→ **EXERCISE DESCRIPTION**: Working from the line that contains "(s.setCrc7 v).delayUs = s.delayUs := (rfl)" down to the last line below, repeat each line exactly.

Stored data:
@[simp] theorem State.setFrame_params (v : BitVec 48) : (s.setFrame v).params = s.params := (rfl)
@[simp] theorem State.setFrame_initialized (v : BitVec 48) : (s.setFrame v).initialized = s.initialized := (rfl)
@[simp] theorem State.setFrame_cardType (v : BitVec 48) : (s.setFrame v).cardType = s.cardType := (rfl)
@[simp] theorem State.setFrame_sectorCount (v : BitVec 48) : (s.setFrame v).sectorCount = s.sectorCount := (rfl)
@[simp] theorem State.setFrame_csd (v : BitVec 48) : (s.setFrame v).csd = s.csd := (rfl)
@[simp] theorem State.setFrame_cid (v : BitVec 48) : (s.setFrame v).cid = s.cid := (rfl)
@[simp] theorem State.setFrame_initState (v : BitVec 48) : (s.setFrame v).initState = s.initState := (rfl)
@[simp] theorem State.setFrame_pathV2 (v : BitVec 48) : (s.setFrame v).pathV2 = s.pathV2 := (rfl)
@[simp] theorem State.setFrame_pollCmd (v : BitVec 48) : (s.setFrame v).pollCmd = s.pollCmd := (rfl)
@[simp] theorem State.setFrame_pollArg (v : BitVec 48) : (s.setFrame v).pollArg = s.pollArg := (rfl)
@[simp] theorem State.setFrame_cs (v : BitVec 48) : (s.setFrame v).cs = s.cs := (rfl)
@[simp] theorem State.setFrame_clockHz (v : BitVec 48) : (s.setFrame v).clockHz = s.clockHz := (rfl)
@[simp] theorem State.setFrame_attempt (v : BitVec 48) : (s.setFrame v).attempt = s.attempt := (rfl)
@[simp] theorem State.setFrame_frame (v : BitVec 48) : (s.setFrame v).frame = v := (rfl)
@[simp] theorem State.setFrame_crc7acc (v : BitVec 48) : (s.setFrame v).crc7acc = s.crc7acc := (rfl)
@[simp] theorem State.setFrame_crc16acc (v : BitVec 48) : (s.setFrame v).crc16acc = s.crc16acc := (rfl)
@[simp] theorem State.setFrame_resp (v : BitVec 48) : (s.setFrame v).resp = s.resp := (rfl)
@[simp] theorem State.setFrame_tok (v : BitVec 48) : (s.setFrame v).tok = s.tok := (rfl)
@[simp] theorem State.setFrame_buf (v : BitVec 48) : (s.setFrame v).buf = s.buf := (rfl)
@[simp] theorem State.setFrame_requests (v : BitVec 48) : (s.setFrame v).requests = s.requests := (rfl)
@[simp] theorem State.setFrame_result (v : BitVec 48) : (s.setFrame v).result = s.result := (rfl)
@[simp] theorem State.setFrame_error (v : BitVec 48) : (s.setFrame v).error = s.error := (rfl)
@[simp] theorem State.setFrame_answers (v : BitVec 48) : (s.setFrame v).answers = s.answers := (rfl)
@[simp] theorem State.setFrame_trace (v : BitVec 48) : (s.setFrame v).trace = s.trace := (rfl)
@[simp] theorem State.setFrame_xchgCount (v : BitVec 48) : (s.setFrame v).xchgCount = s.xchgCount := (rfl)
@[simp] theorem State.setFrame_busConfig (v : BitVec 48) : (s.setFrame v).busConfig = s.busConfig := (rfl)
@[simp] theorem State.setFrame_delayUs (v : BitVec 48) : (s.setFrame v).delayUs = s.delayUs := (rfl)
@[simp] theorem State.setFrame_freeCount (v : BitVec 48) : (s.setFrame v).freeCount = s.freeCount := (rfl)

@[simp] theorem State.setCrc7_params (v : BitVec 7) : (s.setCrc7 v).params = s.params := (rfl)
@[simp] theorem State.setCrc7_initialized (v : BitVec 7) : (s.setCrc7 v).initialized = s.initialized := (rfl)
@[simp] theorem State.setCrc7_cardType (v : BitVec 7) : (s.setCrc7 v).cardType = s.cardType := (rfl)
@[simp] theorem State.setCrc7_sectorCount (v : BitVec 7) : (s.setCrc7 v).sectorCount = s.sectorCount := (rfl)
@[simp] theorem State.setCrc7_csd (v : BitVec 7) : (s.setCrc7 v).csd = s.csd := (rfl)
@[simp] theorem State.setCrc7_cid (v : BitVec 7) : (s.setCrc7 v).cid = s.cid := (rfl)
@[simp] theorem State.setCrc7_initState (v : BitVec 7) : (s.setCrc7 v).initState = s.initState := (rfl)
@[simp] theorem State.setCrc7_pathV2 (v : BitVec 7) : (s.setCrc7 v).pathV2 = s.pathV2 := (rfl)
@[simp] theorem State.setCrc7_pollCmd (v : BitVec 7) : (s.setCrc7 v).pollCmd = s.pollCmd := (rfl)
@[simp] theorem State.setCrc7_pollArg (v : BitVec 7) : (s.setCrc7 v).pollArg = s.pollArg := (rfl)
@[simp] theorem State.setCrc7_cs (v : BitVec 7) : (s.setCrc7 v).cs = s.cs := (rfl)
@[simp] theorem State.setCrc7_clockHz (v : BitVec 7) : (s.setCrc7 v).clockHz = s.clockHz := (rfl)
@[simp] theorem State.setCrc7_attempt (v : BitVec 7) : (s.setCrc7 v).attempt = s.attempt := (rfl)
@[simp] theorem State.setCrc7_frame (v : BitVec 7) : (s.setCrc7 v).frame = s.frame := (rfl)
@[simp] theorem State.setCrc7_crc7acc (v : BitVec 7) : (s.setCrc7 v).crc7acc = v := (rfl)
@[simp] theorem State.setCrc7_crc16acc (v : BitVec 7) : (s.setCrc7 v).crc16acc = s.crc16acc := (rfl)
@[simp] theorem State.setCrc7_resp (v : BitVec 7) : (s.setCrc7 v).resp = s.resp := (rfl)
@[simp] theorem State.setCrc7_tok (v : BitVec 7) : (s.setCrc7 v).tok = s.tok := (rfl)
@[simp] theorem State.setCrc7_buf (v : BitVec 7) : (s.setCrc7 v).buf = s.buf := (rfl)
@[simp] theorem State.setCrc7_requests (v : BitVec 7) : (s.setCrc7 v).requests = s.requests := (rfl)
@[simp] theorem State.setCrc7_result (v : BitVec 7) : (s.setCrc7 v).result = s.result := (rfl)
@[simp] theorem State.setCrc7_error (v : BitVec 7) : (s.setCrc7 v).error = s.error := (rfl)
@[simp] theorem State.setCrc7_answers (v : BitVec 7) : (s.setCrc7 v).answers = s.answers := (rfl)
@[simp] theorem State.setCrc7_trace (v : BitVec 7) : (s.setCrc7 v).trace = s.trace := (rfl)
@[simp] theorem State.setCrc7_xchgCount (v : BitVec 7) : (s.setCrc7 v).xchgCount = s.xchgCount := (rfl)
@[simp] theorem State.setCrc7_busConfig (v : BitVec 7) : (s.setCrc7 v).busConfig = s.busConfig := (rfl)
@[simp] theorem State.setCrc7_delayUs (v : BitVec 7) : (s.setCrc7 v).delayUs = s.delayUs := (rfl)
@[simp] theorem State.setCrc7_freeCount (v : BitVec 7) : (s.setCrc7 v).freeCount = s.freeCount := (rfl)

→ **ANSWER BOX**:
@[simp] theorem State.setCrc7_delayUs (v : BitVec 7) : (s.setCrc7 v).delayUs = s.delayUs := (rfl)
@[simp] theorem State.setCrc7_freeCount (v : BitVec 7) : (s.setCrc7 v).freeCount = s.freeCount := (rfl)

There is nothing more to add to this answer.